▶ Exercise objective: Would you please repeat the lines in the listing below from the one containing "((0 : Int) ≤ 59" through the final one, exactly as they appear?
------------------------------------------------
-- ==== Sys2Proof/Tests/Witnesses.lean ====
section
/-! SUPPORT. For every statement with hypotheses, a concrete state and operands that meet them, clause by clause, at a boundary where a clause has a range. -/

namespace Sys2Proof.Tests

open Sys2Proof.Machine

/-- A malformed image (X16) and images with a field out of range: X36 at the low end, X38 at the high end. -/
def imageBad : RegisterImage := { image0 with sec := 0x3A#8 }
def imageZero : RegisterImage := ⟨0, 0, 0, 0, 0, 0, 0⟩
def imageTop : RegisterImage := ⟨0x79#8, 0x79#8, 0x39#8, 0x07#8, 0x39#8, 0x19#8, 0x99#8⟩

/-- A command event for an operation, on a bus that answers so. -/
def eventOf (i : Instr) (reply : BusReply) : Event := .command (encode i) ⟨holding image0, reply⟩

/-- A state whose next event is the given one. -/
def facing (session : SessionState) (e : Event) : State := { machine session image0 .ok with inbox := [e] }

theorem inRange_time0 : Claims.InRange time0 := by unfold Claims.InRange; decide
theorem inRange_timeMin : Claims.InRange timeMin := by unfold Claims.InRange; decide
theorem inRange_timeMax : Claims.InRange timeMax := by unfold Claims.InRange; decide
theorem notInRange_year99 : ¬ Claims.InRange { time0 with year := 99 } := by unfold Claims.InRange; decide
theorem notInRange_second60 : ¬ Claims.InRange { time0 with seconds := 60 } := by unfold Claims.InRange; decide
theorem malformed_imageBad : Claims.Malformed imageBad := by unfold Claims.Malformed; decide
theorem wellDigits_image0 : ¬ Claims.Malformed image0 := by unfold Claims.Malformed; decide
theorem wellDigits_imageZero : ¬ Claims.Malformed imageZero := by unfold Claims.Malformed; decide
theorem wellDigits_imageTop : ¬ Claims.Malformed imageTop := by unfold Claims.Malformed; decide
theorem outside_imageZero : ¬ Claims.InRange (Claims.readOut imageZero) := by unfold Claims.InRange; decide
theorem outside_imageTop : ¬ Claims.InRange (Claims.readOut imageTop) := by unfold Claims.InRange; decide
theorem inside_image0 : Claims.InRange (Claims.readOut image0) := by unfold Claims.InRange; decide
theorem decode_image0 : decodeImage image0 = .ok time0 := by decide
theorem encode_time0 : encodeTime time0 = .ok image0 := by decide

theorem witness_Bcd2binReadsTwoDigits :
    (Claims.tens 0x99#8 ≤ 9 ∧ Claims.units 0x99#8 ≤ 9) ∧ 9 < Claims.tens 0xA0#8 ∧ 9 < Claims.units 0x0A#8 := by
  decide

theorem witness_Bin2bcdWritesTwoDigits :
    ((0 : Int) ≤ 0 ∧ (99 : Int) ≤ 99) ∧ (-1 : Int) < 0 ∧ (99 : Int) < 100 ∧ Claims.InRange timeMax :=
  ⟨by decide, by decide, by decide, inRange_timeMax⟩

theorem witness_BcdConversionsInverse : ((0 : Int) ≤ 99 ∧ (99 : Int) ≤ 99) ∧ bcdToBin 0x99#8 = .ok 99 := by decide

theorem witness_BinToBcdIncreasing :
    (9 : Int) < 10 ∧ binToBcd 9 = .ok 0x09#8 ∧ binToBcd 10 = .ok 0x10#8 := by decide

theorem witness_DecodeTranslatorRanges :
    decSeconds 0x79#8 = .ok 79 ∧ decMinutes 0x00#8 = .ok 0 ∧
      (decHours 0x59#8 = .ok 19 ∧ (0x59#8 : Byte).getLsbD 6 = true) ∧
      (decHours 0x39#8 = .ok 39 ∧ (0x39#8 : Byte).getLsbD 6 = false) ∧ decWeekday 0x00#8 = .ok (-1) ∧
      decDayOfMonth 0x39#8 = .ok 39 ∧ decMonth 0x19#8 = .ok 18 ∧ decYear 0x99#8 = .ok 199 := by decide

theorem witness_EncodeTranslatorsByField :
    ((0 : Int) ≤ 59 ∧ (59 : Int) ≤ 59) ∧ ((0 : Int) ≤ 23 ∧ (23 : Int) ≤ 23) ∧ ((0 : Int) ≤ 6 ∧ (6 : Int) ≤ 6) ∧
      ((1 : Int) ≤ 31 ∧ (31 : Int) ≤ 31) ∧ (0 : Int) ≤ 11 ∧ (11 : Int) ≤ 11 := by decide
------------------------------------------------
▶ Output below:
    ((0 : Int) ≤ 59 ∧ (59 : Int) ≤ 59) ∧ ((0 : Int) ≤ 23 ∧ (23 : Int) ≤ 23) ∧ ((0 : Int) ≤ 6 ∧ (6 : Int) ≤ 6) ∧
      ((1 : Int) ≤ 31 ∧ (31 : Int) ≤ 31) ∧ (0 : Int) ≤ 11 ∧ (11 : Int) ≤ 11 := by decide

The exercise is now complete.